It has been a while since I’ve written a weeknote. Must get back into the habit.
Development on the Open Correspondence project has been slow to stalled for a while. I have been doing bits and pieces but sitting down with Mark McGillivray of Cottage Labs and the Open Knowledge Foundation, brought some clarity. Recently the Textus project has been announced and I have been talking with the developers to put the data onto that platform. It seems to me that it is better to pool resources and to contribute where I can. There are parts of the existing project that I like and others that need more work to make me happy and it seems right now to move onto the developing platform.
At Textcamp last September, one of the sessions covered DIY Bookscanners (Austgate post on Textcamp). One of the actions on the Textus wiki was OCRing text. I have posted previously about playing with Tesseract and seeing this, I emailed the humanities-dev list to explore the possibilities.
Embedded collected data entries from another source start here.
/-- waitc passes when its counter has reached the threshold, reports the oldest failure before that, waits while something on the counter is outstanding, and raises illegal where nothing is; waitm binds the word as an acquire when it has reached the threshold and else blocks, waits behind an acquire or a store to its line, and fails as its translation or its home slice says; cset, cadd and elect write what R323 and R324 say. Completion: exec answers a next state, with the effects stated, under conditions on the state and operands alone, for waitc, cset, cadd, waitm, elect. (R321, R322, R323, R324, R68, R338) -/
def Obligations.WaitWords : Prop :=
  let waits := fun (c : Ctx) (s t : State) => t = (s.holdBack c).modLg c.g fun l => { l with counting := true }
  (∀ (n : BitVec 4) (a i : BitVec 8),
    Runs (.waitc n a i) (fun c _ => c.lg.oldestFail n.toNat = none ∧ (c.lg.cAt n.toNat - c.threshold a i).toNat < 2 ^ 31) NoEff ∧
    Runs (.waitc n a i) (fun c s => c.lg.oldestFail n.toNat = none ∧ 2 ^ 31 ≤ (c.lg.cAt n.toNat - c.threshold a i).toNat ∧ s.onCounter c.g n.toNat ≠ []) waits ∧
    Runs (.waitc n a i) (fun c s => ∃ f, c.lg.oldestFail n.toNat = some f ∧ ∃ q ∈ s.onCounter c.g n.toNat, q < f.seq) waits ∧
    (∀ (s : State) (c : Ctx), s.ctx? = some c → wellFormed (.waitc n a i) = true → c.lg.oldestFail n.toNat = none →
      2 ^ 31 ≤ (c.lg.cAt n.toNat - c.threshold a i).toNat → s.onCounter c.g n.toNat = [] →
      exec (.waitc n a i) s = .next (s.takeTrap c (s.restartTrap .illegal 6 c.em))) ∧
    (∀ (s : State) (c : Ctx) (f : Fail), s.ctx? = some c → wellFormed (.waitc n a i) = true → c.lg.oldestFail n.toNat = some f →
      (∀ q ∈ s.onCounter c.g n.toNat, f.seq ≤ q) →
      (c.lg.reported f).fails = c.lg.fails.erase f ∧ exec (.waitc n a i) s = .next ((s.setLg c.g (c.lg.reported f)).raiseReport
        { c with lg := c.lg.reported f } f.cause f.fm f.va f.fpc s.pk.idx f.slot f.inRun)) ∧
    Runs (.cset n a i) (fun _ _ => True) (CtrEff n.toNat fun c => c.threshold a i) ∧
    Runs (.cadd n a i) (fun _ _ => True) (CtrEff n.toNat fun c => c.lg.cAt n.toNat + c.threshold a i)) ∧
  (∀ (d : BitVec 5) (a i : BitVec 8) (s s1 : State) (c : Ctx) (x : LaneAddr), s.ctx? = some c →
    wellFormed (.waitm d a i) = true → s.laneXlate c 8 1 c.exLane (c.kr d.toNat).toNat = (s1, x) →
    let va := (c.kr d.toNat).toNat
    (s.acquiring c.g = true → exec (.waitm d a i) s = .next (s.holdBack c)) ∧
    (s.acquiring c.g = false → Unowned s s1 →
      (x.cause ≠ .none → ∃ tr : Trap, tr.cause = x.cause ∧ tr.fm = 1#32 <<< c.exLane ∧ tr.tva = BitVec.ofNat 64 va ∧ tr.replaying = true ∧
        exec (.waitm d a i) s = .next (s1.takeTrap c tr)) ∧
      ∀ pa kid, x.res = .ok pa kid →
        let block := fun (u : State) => u.modLg c.g fun l =>
          { l with status := .blocked (.waitm va (some (pa, kid)) (c.threshold a i) s.pk.idx s.pk.first s.pk.slot) false }
        (s1.storeOut c.core pa = true → exec (.waitm d a i) s = .next (s1.holdBack c)) ∧
        (s1.storeOut c.core pa = false → s1.locked (pa / 128) = true → exec (.waitm d a i) s = .next (block s1)) ∧
        (s1.storeOut c.core pa = false → s1.locked (pa / 128) = false → ∀ s2 e w wts, s1.watch c.lg.wg c.part pa kid = (s2, e, w, wts) →
          (e ≠ .none → exec (.waitm d a i) s = .next (s2.waitmFails c e pa va)) ∧
          (e = .none → (w - c.threshold a i).toNat < 2 ^ 31 → exec (.waitm d a i) s =
            .next ((s2.raisePts c.core wts).modLg c.g fun l => { l with boundWts := max l.boundWts wts })) ∧
          (e = .none → 2 ^ 31 ≤ (w - c.threshold a i).toNat → exec (.waitm d a i) s = .next (block s2))))) ∧
  (∀ q : BitVec 3, Runs (.elect q) (fun _ _ => True) (fun c s t => ∃ l' w', t.lgs.find c.g = some l' ∧ t.wgs.find c.lg.wg = some w' ∧
    let wins := c.wg.elect = true ∧ c.em ≠ 0
    (wins → l'.qAt q.toNat = 1#32 <<< c.exLane ∧ w'.elect = false) ∧ (¬ wins → l'.qAt q.toNat = 0 ∧ w' = c.wg) ∧
    l' = { c.lg with q := l'.q } ∧ w' = { c.wg with elect := w'.elect } ∧ t = { s with lgs := t.lgs, wgs := t.wgs }))
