/-! ## `State.noteFail` -/

@[simp] theorem State.noteFail_now (s : State) (g : Nat) (f : Fail) : (s.noteFail g f).now = s.now := rfl
@[simp] theorem State.noteFail_cur (s : State) (g : Nat) (f : Fail) : (s.noteFail g f).cur = s.cur := rfl
@[simp] theorem State.noteFail_pk (s : State) (g : Nat) (f : Fail) : (s.noteFail g f).pk = s.pk := rfl
@[simp] theorem State.noteFail_nfree (s : State) (g : Nat) (f : Fail) : (s.noteFail g f).nfree = s.nfree := rfl
@[simp] theorem State.noteFail_nseq (s : State) (g : Nat) (f : Fail) : (s.noteFail g f).nseq = s.nseq := rfl
@[simp] theorem State.noteFail_epoch (s : State) (g : Nat) (f : Fail) : (s.noteFail g f).epoch = s.epoch := rfl
@[simp] theorem State.noteFail_agenda (s : State) (g : Nat) (f : Fail) : (s.noteFail g f).agenda = s.agenda := rfl
@[simp] theorem State.noteFail_pending (s : State) (g : Nat) (f : Fail) : (s.noteFail g f).pending = s.pending := rfl
@[simp] theorem State.noteFail_mem (s : State) (g : Nat) (f : Fail) : (s.noteFail g f).mem = s.mem := rfl
@[simp] theorem State.noteFail_poison (s : State) (g : Nat) (f : Fail) : (s.noteFail g f).poison = s.poison := rfl
@[simp] theorem State.noteFail_dir (s : State) (g : Nat) (f : Fail) : (s.noteFail g f).dir = s.dir := rfl
@[simp] theorem State.noteFail_retired (s : State) (g : Nat) (f : Fail) : (s.noteFail g f).retired = s.retired := rfl
@[simp] theorem State.noteFail_suspect (s : State) (g : Nat) (f : Fail) : (s.noteFail g f).suspect = s.suspect := rfl
@[simp] theorem State.noteFail_corrected (s : State) (g : Nat) (f : Fail) : (s.noteFail g f).corrected = s.corrected := rfl
@[simp] theorem State.noteFail_frameCe (s : State) (g : Nat) (f : Fail) : (s.noteFail g f).frameCe = s.frameCe := rfl
@[simp] theorem State.noteFail_win (s : State) (g : Nat) (f : Fail) : (s.noteFail g f).win = s.win := rfl
@[simp] theorem State.noteFail_winDrain (s : State) (g : Nat) (f : Fail) : (s.noteFail g f).winDrain = s.winDrain := rfl
@[simp] theorem State.noteFail_hmap (s : State) (g : Nat) (f : Fail) : (s.noteFail g f).hmap = s.hmap := rfl
@[simp] theorem State.noteFail_vfr (s : State) (g : Nat) (f : Fail) : (s.noteFail g f).vfr = s.vfr := rfl
@[simp] theorem State.noteFail_cores (s : State) (g : Nat) (f : Fail) : (s.noteFail g f).cores = s.cores := rfl
@[simp] theorem State.noteFail_dtlb (s : State) (g : Nat) (f : Fail) : (s.noteFail g f).dtlb = s.dtlb := rfl
@[simp] theorem State.noteFail_oldTlb (s : State) (g : Nat) (f : Fail) : (s.noteFail g f).oldTlb = s.oldTlb := rfl
@[simp] theorem State.noteFail_wgs (s : State) (g : Nat) (f : Fail) : (s.noteFail g f).wgs = s.wgs := rfl
@[simp] theorem State.noteFail_launches (s : State) (g : Nat) (f : Fail) : (s.noteFail g f).launches = s.launches := rfl
@[simp] theorem State.noteFail_parts (s : State) (g : Nat) (f : Fail) : (s.noteFail g f).parts = s.parts := rfl
@[simp] theorem State.noteFail_accs (s : State) (g : Nat) (f : Fail) : (s.noteFail g f).accs = s.accs := rfl
@[simp] theorem State.noteFail_cmds (s : State) (g : Nat) (f : Fail) : (s.noteFail g f).cmds = s.cmds := rfl
@[simp] theorem State.noteFail_msgs (s : State) (g : Nat) (f : Fail) : (s.noteFail g f).msgs = s.msgs := rfl
@[simp] theorem State.noteFail_merges (s : State) (g : Nat) (f : Fail) : (s.noteFail g f).merges = s.merges := rfl
@[simp] theorem State.noteFail_frags (s : State) (g : Nat) (f : Fail) : (s.noteFail g f).frags = s.frags := rfl
@[simp] theorem State.noteFail_tallies (s : State) (g : Nat) (f : Fail) : (s.noteFail g f).tallies = s.tallies := rfl
@[simp] theorem State.noteFail_presence (s : State) (g : Nat) (f : Fail) : (s.noteFail g f).presence = s.presence := rfl
@[simp] theorem State.noteFail_packs (s : State) (g : Nat) (f : Fail) : (s.noteFail g f).packs = s.packs := rfl
@[simp] theorem State.noteFail_wbacks (s : State) (g : Nat) (f : Fail) : (s.noteFail g f).wbacks = s.wbacks := rfl
@[simp] theorem State.noteFail_links (s : State) (g : Nat) (f : Fail) : (s.noteFail g f).links = s.links := rfl
@[simp] theorem State.noteFail_ldirs (s : State) (g : Nat) (f : Fail) : (s.noteFail g f).ldirs = s.ldirs := rfl
@[simp] theorem State.noteFail_edgesDown (s : State) (g : Nat) (f : Fail) : (s.noteFail g f).edgesDown = s.edgesDown := rfl
@[simp] theorem State.noteFail_ports (s : State) (g : Nat) (f : Fail) : (s.noteFail g f).ports = s.ports := rfl
@[simp] theorem State.noteFail_heldRecs (s : State) (g : Nat) (f : Fail) : (s.noteFail g f).heldRecs = s.heldRecs := rfl
@[simp] theorem State.noteFail_lateRecs (s : State) (g : Nat) (f : Fail) : (s.noteFail g f).lateRecs = s.lateRecs := rfl
@[simp] theorem State.noteFail_permits (s : State) (g : Nat) (f : Fail) : (s.noteFail g f).permits = s.permits := rfl
@[simp] theorem State.noteFail_govs (s : State) (g : Nat) (f : Fail) : (s.noteFail g f).govs = s.govs := rfl
@[simp] theorem State.noteFail_preqs (s : State) (g : Nat) (f : Fail) : (s.noteFail g f).preqs = s.preqs := rfl
@[simp] theorem State.noteFail_s2w (s : State) (g : Nat) (f : Fail) : (s.noteFail g f).s2w = s.s2w := rfl
@[simp] theorem State.noteFail_invs (s : State) (g : Nat) (f : Fail) : (s.noteFail g f).invs = s.invs := rfl
@[simp] theorem State.noteFail_syncs (s : State) (g : Nat) (f : Fail) : (s.noteFail g f).syncs = s.syncs := rfl
@[simp] theorem State.noteFail_streams (s : State) (g : Nat) (f : Fail) : (s.noteFail g f).streams = s.streams := rfl
@[simp] theorem State.noteFail_boot (s : State) (g : Nat) (f : Fail) : (s.noteFail g f).boot = s.boot := rfl
@[simp] theorem State.noteFail_dumps (s : State) (g : Nat) (f : Fail) : (s.noteFail g f).dumps = s.dumps := rfl
@[simp] theorem State.noteFail_bhSince (s : State) (g : Nat) (f : Fail) : (s.noteFail g f).bhSince = s.bhSince := rfl
@[simp] theorem State.noteFail_cxlDownAt (s : State) (g : Nat) (f : Fail) : (s.noteFail g f).cxlDownAt = s.cxlDownAt := rfl
@[simp] theorem State.noteFail_bhWait (s : State) (g : Nat) (f : Fail) : (s.noteFail g f).bhWait = s.bhWait := rfl
@[simp] theorem State.noteFail_lqt (s : State) (g : Nat) (f : Fail) : (s.noteFail g f).lqt = s.lqt := rfl
@[simp] theorem State.noteFail_hostPts (s : State) (g : Nat) (f : Fail) : (s.noteFail g f).hostPts = s.hostPts := rfl
@[simp] theorem State.noteFail_dbi (s : State) (g : Nat) (f : Fail) : (s.noteFail g f).dbi = s.dbi := rfl
@[simp] theorem State.noteFail_hostGot (s : State) (g : Nat) (f : Fail) : (s.noteFail g f).hostGot = s.hostGot := rfl
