-- ==== Sys2Proof/Laws/Below.lean ====
section
/-! SUPPORT. What walks, publishes and the writing of records do, said once: `Below s t` (its frame), and that memory keeps its canonical
form. One lemma for each operation, on the conjunction `Under`; what callers cite stands at the end. -/

set_option Elab.async false

namespace Sys2Proof.Machine

/-- The frame, and the canonical form of memory. -/
def Under (s t : State) : Prop := Below s t ∧ (Memory.wf s.mem = true → Memory.wf t.mem = true)

theorem Below.refl (s : State) : Below s s := ⟨rfl, fun _ => rfl, fun _ => rfl⟩
theorem Below.trans {s t u : State} (h : Below s t) (k : Below t u) : Below s u :=
  ⟨k.rest.trans h.rest, fun c => (k.core c).trans (h.core c), fun w => (k.wg w).trans (h.wg w)⟩

theorem Under.refl (s : State) : Under s s := ⟨Below.refl s, id⟩
theorem Under.trans {s t u : State} (h : Under s t) (k : Under t u) : Under s u := ⟨h.1.trans k.1, fun w => k.2 (h.2 w)⟩

/-- A change of the fields that `rest` leaves out, but for cores, workgroups and memory. -/
theorem Under.of_eq {s t : State} (r : t.rest = s.rest) (c : t.cores = s.cores) (w : t.wgs = s.wgs) (m : t.mem = s.mem) : Under s t :=
  ⟨⟨r, fun _ => by simp only [State.core, c], fun _ => by rw [w]⟩, fun h => m ▸ h⟩

theorem Under.foldl {β : Type} (f : State → β → State) (hf : ∀ s x, Under s (f s x)) : ∀ (l : List β) (s : State), Under s (l.foldl f s)
  | [], s => Under.refl s
  | x :: r, s => (hf s x).trans (Under.foldl f hf r (f s x))

/-- A change of a core's copies or its TLB. -/
theorem Under.modCore (s : State) (c : Nat) (f : Core → Core) (hf : ∀ k, (f k).rest = k.rest) : Under s (s.modCore c f) := by
  refine ⟨⟨rfl, fun c' => ?_, fun _ => rfl⟩, id⟩
  simp only [State.core, State.modCore, Tab.getD_setD]
  split
  · next e => rw [hf, e]
  · rfl

/-- A change of a workgroup's stash. -/
theorem Under.modWg (s : State) (w : Nat) (f : Wg → Wg) (hf : ∀ k, (f k).bare = k.bare) : Under s (s.modWg w f) := by
  refine ⟨⟨rfl, fun _ => rfl, fun w' => ?_⟩, id⟩
  simp only [State.modWg, Tab.find_modify]
  split
  · next e => subst e; cases s.wgs.find w' <;> simp [hf]
  · rfl

/-! ## Memory, its directory and the caches -/

theorem State.writeBytes_under (s : State) (a : Nat) (bs : List Byte) : Under s (s.writeBytes a bs) :=
  ⟨⟨rfl, fun _ => rfl, fun _ => rfl⟩, State.writeBytes_wf a bs⟩

theorem State.setPois_under (s : State) (w : Nat) (b : Bool) : Under s (s.setPois w b) := Under.of_eq rfl rfl rfl rfl
theorem State.setDir_under (s : State) (ln : Nat) (d : Dir) : Under s (s.setDir ln d) := Under.of_eq rfl rfl rfl rfl
theorem State.stalled_under (s : State) : Under s s.stalled := Under.of_eq rfl rfl rfl rfl
theorem State.stamp_under (s : State) (ln pts : Nat) : Under s (s.stamp ln pts).2 := Under.of_eq rfl rfl rfl rfl

theorem State.homeWrite_under (s : State) (a : Nat) (bs : List Byte) : Under s (s.homeWrite a bs) := by
  unfold State.homeWrite
  split
  · exact Under.refl s
  · refine (State.writeBytes_under s a bs).trans (Under.foldl _ (fun s w => ?_) _ _)
    split
    · exact State.setPois_under s w false
    · exact Under.refl s

theorem State.homeWriteP_under (s : State) (a : Nat) (bs : List Byte) (pois : List Nat) : Under s (s.homeWriteP a bs pois) := by
  unfold State.homeWriteP
  split
  · exact Under.refl s
  · exact (State.homeWrite_under s a bs).trans (Under.foldl _ (fun s w => State.setPois_under s w true) _ _)

theorem State.victim_under (s : State) (held : Tab Dir) : Under s (s.victim held).1 := Under.of_eq rfl rfl rfl rfl

theorem State.fill_under (s : State) (ln : Nat) : Under s (s.fill ln) := by
  unfold State.fill
  split
  · exact Under.foldl _ (fun s i => State.setPois_under ..) _ _
  · exact Under.refl s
To this end, I have volunteered to work on the area and will write a blog post about it There is already a large amount of work that exists, so I am perhaps not developing anything new. However it would, I think, be interesting to develop a stand-alone system that is flexible and downloadable. Like other OKF projects, it will be a Python project but also be a hardware project to try and extend some of the existing projects.
I’ve been working on an indexing project which appears to be coming together quite nicely. Hopefully I’ll be able to say some more shortly but it depends on a conversation that has yet to be had.
Next week, after a break, is a return to work and to data. The Dev8d conference provided me with some ideas and clarity on one or two things, so time to put them into practice.